Microsoft did describe this policy back in Sept. of 2013. Volume licensees with Windows 8 Pro, but lacking SA coverage, got Windows 8.1 at no additional cost, but volume licensees with the Windows Enterprise edition and no SA coverage were out of luck and had to pay for Windows 8.1. This seemingly arbitrary policy is still obscure today. For instance, it came up this month as a question in one of Microsoft's forums.

Windows 8 as a Dead End?
Possibly, Microsoft may see its Windows 8 product as a dead end, with Windows 8.1 representing the product lifecycle going forward. However, July data measured by Net Applications show Windows 8 and Windows 8.1 to be nearly equally used, according to Web sampling data. Windows 8 had a 5.92 percent use rate vs. 6.56 percent for Windows 8.1.

The truncated extended support date for Windows 8 users does seem to be having some repercussions. For instance, AMD announced this month that it will no longer support Windows 8.0 with its Catalyst 14.6 beta product. That announcement seems very early since Windows 8.0 technically has extended support until Jan. 12, 2016.
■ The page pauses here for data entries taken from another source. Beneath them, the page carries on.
/-- COPY_DISPATCH (R82). A FIFO entry is dispatched to the CCE once earlier stores drain. What the thread could see at issue the
engine sees too (R330): the cluster's clock learns of the core's. DESIGN CHOICE (log entry 67): a request that breaks the
conditions of R87 records in TH_CFADDR the source address of its first row that does. A line that an ended thread held goes on where
this was the last the release waited for (R391). -/
def execCopyDispatch (core : BitVec 9) (st : State) : Host.Outcome State Fault Refusal :=
  let c := core.toNat
  let k := clusterOf c
  match nextCopyCore st k with
  | some (i, r) =>
    if coreAt k i = c ∧ (st.cluster k).copies.length < 64 then
      let st := askCluster (releasePush st c r.place) c
      let r := { r with fmts := bankFormats st }
      let bad := ((List.range r.rows).find? (r.breaks st)).map (fun n => (r.row_ n).1)
      let st := st.setCore c { st.core c with copies := (st.core c).copies.drop 1 }
      let r := { r with bad := if r.fmts.isEmpty then none else bad }
      let x := st.cluster k
      .next (handLines (st.setCluster k { x with copies := x.copies ++ [r], copyNext := put x.copyNext r.cls.toNat ((i + 1) % 16) }) c)
    else disabled "COPY_DISPATCH"
  | none => disabled "COPY_DISPATCH"

/-- COPY_REQUEST_END (R91). A copy request completes or fails and its failure is recorded. -/
def execCopyRequestEnd (cl : BitVec 5) (idx : Nat) (st : State) : Host.Outcome State Fault Refusal :=
  match (st.cluster cl.toNat).copies[idx]? with
  | some r =>
    match runRequest cl.toNat (r.pieces + 2) st r with
    | .ended st' => .next st'
    | .waits st' => if r.held.isSome then disabled "COPY_REQUEST_END" else .next st'
  | none => disabled "COPY_REQUEST_END"

/-- BATCH_FINISH (R88). A sealed batch finishes; flags are ORed and any pluck posted. -/
def execBatchFinish (t : BitVec 12) (st : State) : Host.Outcome State Fault Refusal :=
  match (st.refsOf t.toNat).find? (fun r => (finishBatch (st.byRef r)).isSome) with
  | some r => .next (st.updRef r (fun th => (finishBatch th).getD th))
  | none => disabled "BATCH_FINISH"


end Sys2Proof.Machine
end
AMD's announcement may have been the first of its kind with regard to Windows 8, but it may have been prompted by Microsoft's less-than-traditional interpretation of its product lifecycle in the case of Windows 8.

IT pros may have sat out such complexities associated with Windows 8, sticking with Windows 7 for various reasons. Clearly, though, Microsoft's support policies have changed in subtle ways with Windows 8, and those nuances need to be considered when planning an OS migration and considering future third-party software support. The nuances have also affected Microsoft's Internet Explorer browsers, which used to have product lifecycles strictly tied to the underlying Windows OS. Microsoft recently announced a new policy that truncates browser support after Jan. 12, 2016 for various older IE browsers.

The next Windows release, code-named "Threshold," purportedly will be designed to entice users off older Windows versions. Threshold, which might be "Windows 9" when released, is rumored to be arriving in the spring of 2015, according to veteran Microsoft watcher Mary Jo Foley, citing unnamed sources. Windows 9 might be a free upgrade, she has suggested. However, Microsoft has said very little about Threshold, so it remains to be seen. And if Windows 9 turns out to be a free upgrade, possibly it might not be free for all.